What is being asked: Your task is to filter the entries and copy every line containing the string "dBFS".

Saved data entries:
┌────────

-- ==== Sys2Proof/Syntax.lean ====
section
/-! DEFINITION. The commands and events of the part: one constructor of `Instr` for each row of
spec/opcode_table.json, with the operands that the row's rule gives it, and the types of those operands. -/

namespace Sys2Proof

/-- The four host paths as SYS_HOST_CONFIG codes them (R411); `none` is a mailbox assigned to no path. -/
inductive HostPath where
  | pcie | ethernet | spi | none
  deriving DecidableEq, Repr

/-- One request as a host puts it into the request area of a mailbox (table *Request header*), without the opcode:
the command that carries it fixes the opcode. `payload` holds the bytes that follow the header; `length` is the
header's own count of them, which validation checks (R425). -/
structure HostRequest where
  mailbox : Nat := 0
  path    : HostPath := .pcie
  flags   : BitVec 16 := 0
  tag     : Nat := 0
  length  : Nat := 0
  session : Nat := 0
  payload : List Byte := []
  deriving DecidableEq, Repr

/-- The unit kinds of R367 (bits [31:24] of a unit identifier). -/
inductive UnitKind where
  | part | chain | ingress | egress | canceller | slot | cassette | converter | sensor | supply
  | lane | member | flow | extent | archive | bell | logbook | pairLink
  deriving DecidableEq, Repr

/-- A unit identifier (R367). -/
structure UnitId where
  kind  : UnitKind
  index : Nat
  deriving DecidableEq, Repr

/-- An air-time instant AT frame:offset (R10). -/
structure AirInstant where
  frame  : Nat
  offset : Nat
  deriving DecidableEq, Repr

/-- A direction of a band path or chain. -/
inductive Dir where
  | ingress | egress
  deriving DecidableEq, Repr

/-- A fault class code with the unit it names, as a detector or a command gives it. -/
structure Condition where
  cls  : Nat
  unit : UnitId
  deriving DecidableEq, Repr

/-- A Logbook record (table *Record layout*); the CRC is computed from the other fields when it is read. -/
structure Record where
  seq        : Nat := 0
  epoch      : Nat := 0
  code       : Nat := 0
  mono       : Nat := 0
  wall       : Nat := 0
  source     : Nat := 0
  severity   : Nat := 0
  flags      : Nat := 0
  repeats    : Nat := 0
  suppressed : Nat := 0
  params     : List Nat := [0, 0, 0, 0, 0, 0]
  lastRepeat : Nat := 0
  deriving DecidableEq, Repr

/-! ## Samples -/

/-- A complex sample: real and imaginary part in the format of its point (R91). -/
abbrev Cx := Int × Int

/-- What the converter brings for one block of sixteen output samples of an ingress band path: the samples under the filters of
the block as 12-bit codes, oldest first, and the number of the oldest on the converter clock (R87, R94). -/
structure RawBlock where
  first : Nat
  conv  : List Cx := []
  deriving DecidableEq, Repr

/-- What a FULL calibration sets in the digital front of a chain (R61, R63). The spec names the corrections and no format for
them: DC is in units of 2^−15, the other values are scaled by 2^17 (log entry 128). -/
structure FrontCal where
  /-- DC and LO leakage. -/
  dc    : Cx := (0, 0)
  /-- I/Q correction: gain, phase, and the 24-tap skew filter. -/
  gain  : Int := 131072
  phase : Int := 0
  skew  : List Int := []
  /-- Inverse of the step attenuator at 0 to 24 dB; a setting without a value takes its nominal inverse. -/
  steps : List Nat := []
  deriving DecidableEq, Repr

/-- Successive blocks from the numbers of their oldest samples and from their samples. -/
def rawBlocks (firsts : List Nat) (convs : List (List Cx)) : List RawBlock := firsts.zipWith RawBlock.mk convs

/-- What a FULL calibration leaves: the residual leakage that it measures and what it sets (R61, R74). -/
structure FrontResult where
  leak  : Int := 0
  front : FrontCal := {}
  deriving DecidableEq, Repr

/-- The converter samples of one ingress band path since it was last served. -/
structure PathBlocks where
  ib     : Nat
  blocks : List RawBlock
  deriving DecidableEq, Repr

/-- A detection of a donor synchronisation signal (R513). -/
structure DonorInput where
  /-- Ingress band path in which it was found. -/
  path     : Nat
  /-- The broadcast channel decoded with a valid SFN. -/
  valid    : Bool
  /-- The donor is NR (SSB) rather than LTE. -/
  nr       : Bool
  sfn      : Nat
  /-- It stands in the second half of its frame. -/
  second   : Bool
  /-- Its instant on the REFCLK count (monotonic time), Tc. -/
  timing   : Nat
  /-- Error bound of the timing, ns, and frequency against REFCLK, 0.01 ppb. -/
  bound    : Nat
  freq     : Int
  deriving DecidableEq, Repr

/-- A PTP Sync message after path-delay correction (R513, R34). -/
structure PtpInput where
  valid  : Bool
  /-- R417: transport, profile and domain of the message, coded as SYS_NET_CONFIG codes them. -/
  transport : Nat := 0
  profile   : Nat := 0
  domain    : Nat := 0
  /-- PTP time now, ns. -/
  time   : Nat
  /-- Servo offset from the master, ns. -/
  offset : Int
  bound  : Nat
  freq   : Int
  deriving DecidableEq, Repr

/-- What the world contributes to one loop tick. -/
structure TickInput where
  /-- CLIPPED blocks of receive chains in the tick: chain and count (R81). -/
  clipped : List (Nat × Nat) := []
  /-- The converter samples of ingress band paths since they were last served. -/
  paths   : List PathBlocks := []
  /-- The converter samples of receive chains under RAW capture in the tick, 12-bit codes: chain and samples (R321). -/
  adc     : List (Nat × RawBlock) := []
  deriving DecidableEq, Repr

/-- What one lane counted in a frame (R268, page 7): codewords corrected and uncorrectable, pre-FEC symbol errors per
10^9, bit errors and bits of a running test. -/
structure LaneFrame where
  lane      : Nat
  corrected : Nat := 0
  uncorr    : Nat := 0
  ser       : Nat := 0
  prbsErrors : Nat := 0
  prbsBits  : Nat := 0
  deriving DecidableEq, Repr

/-- What the world contributes to one frame boundary. -/
structure FrameInput where
  /-- Flows whose flits a port dropped in the frame that ended: port and flow (R299, R312). -/
  dropped : List (Nat × Nat) := []
  /-- What the lanes counted in the frame that ended. -/
  lanes   : List LaneFrame := []
  /-- Departure of each port's TT_REQ after this boundary, 1/16 Tc (R271). -/
  departs : List (Nat × Nat) := []
  deriving DecidableEq, Repr

/-- A MARGIN_CAP frame (R131). -/
structure MarginCap where
  member : Nat
  eb     : Nat
  cap    : Int
  at_    : AirInstant
  deriving DecidableEq, Repr

/-- The pilot level that a member injects, as the hub knows it, 0.01 dBFS. -/
structure MemberLevel where
  member : Nat
  eb     : Nat
  level  : Int
  deriving DecidableEq, Repr

/-- What a pilot period brings (R128, R130): the samples of the own ingress band paths since they were last served, and on a hub
the levels that members inject; the spec names no report that carries them (log entry 133). -/
structure PilotInput where
  paths  : List PathBlocks := []
  levels : List MemberLevel := []
  deriving DecidableEq, Repr

/-- What a slot's iteration finds at its sample (R180–R190). -/
structure IterInput where
  /-- CHAIN_GAIN: WB_PEAK, 0.01 dBFS; none without data. -/
  peak     : Option Int := none
  /-- CHAIN_GAIN: step-continuity residual after the slot's last change, 0.01 dB. -/
  residual : Nat := 0
  /-- Delay from the sample to the write, engine cycles of 2.035 ns. -/
  latency  : Nat := 0
  deriving DecidableEq, Repr

/-- The 2,048 samples that one housekeeping ADC takes in the accumulated part of a slot (R234, R235). -/
structure AdcSums where
  sum   : Int := 0
  sumsq : Nat := 0
  min   : Int := 0
  max   : Int := 0
  deriving DecidableEq, Repr

/-- What the two converters take in one housekeeping slot. -/
structure HkSlotInput where
  even : AdcSums := {}
  odd  : AdcSums := {}
  deriving DecidableEq, Repr

/-- One sensor over a round (R249): index and oscillator count. -/
structure SensorInput where
  index : Nat
  count : Nat
  deriving DecidableEq, Repr

/-- What identification reads from a cassette (R229). -/
structure IdentInput where
  /-- The 128 bytes of the identity record. -/
  record    : List Byte := []
  /-- The life copies A and B, 32 bytes each. -/
  lifeA     : List Byte := []
  lifeB     : List Byte := []
  /-- The secure element's certificate: signed body, signature, and the element's key; none without one. -/
  cert      : Option (List Byte × List Byte × List Byte) := none
  /-- Its signature over challenge and serial number. -/
  answer    : List Byte := []
  deriving DecidableEq, Repr

/-- Drain currents of a bias calibration (R227), mA: at code 0, at VG_MAX_CODE, and at the twelve search steps. -/
structure BiasInput where
  atZero : Int
  atMax  : Int
  steps  : List Int
  deriving DecidableEq, Repr

/-- The value at a comparator's input at an instant (R218): the comparator and the value. -/
structure CmpSample where
  cmp   : Nat
  value : Int
  deriving DecidableEq, Repr

/-- One upstream link of a member as Drover knows it: the member's port, the upstream peer and its port, the link delay
d, Tc, the lanes in use, and whether it is the alternate upstream. -/
structure Link where
  member : Nat
  port   : Nat
  peer   : Nat
  peerPort : Nat
  delay  : Nat
  lanes  : Nat
  alternate : Bool := false
  deriving DecidableEq, Repr

/-- An entry of a PLAN frame (table *Placement control frames*). -/
structure PlanEntry where
  /-- Descriptor word 0. -/
  word0   : Nat
  inn     : Nat
  out     : Nat
  localBp : Nat
  prio    : Nat
  deadline : Nat
  rate    : Nat
  deriving DecidableEq, Repr

/-- One band path of a BIND_STATUS frame. -/
structure Binding where
  bp      : Nat
  exists_ : Bool
  egress  : Bool
  flowFed : Bool
  flow    : Nat
  rate    : Nat
  deriving DecidableEq, Repr


/-- The model of a hub canceller: its instance, cluster offsets and taps (R473). -/
structure TapModel where
  inst    : Nat
  offsets : List Nat := []
  weights : List (List Cx) := []
  deriving DecidableEq, Repr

└────────

Solution for this problem:
/-- The pilot level that a member injects, as the hub knows it, 0.01 dBFS. -/
  /-- CHAIN_GAIN: WB_PEAK, 0.01 dBFS; none without data. -/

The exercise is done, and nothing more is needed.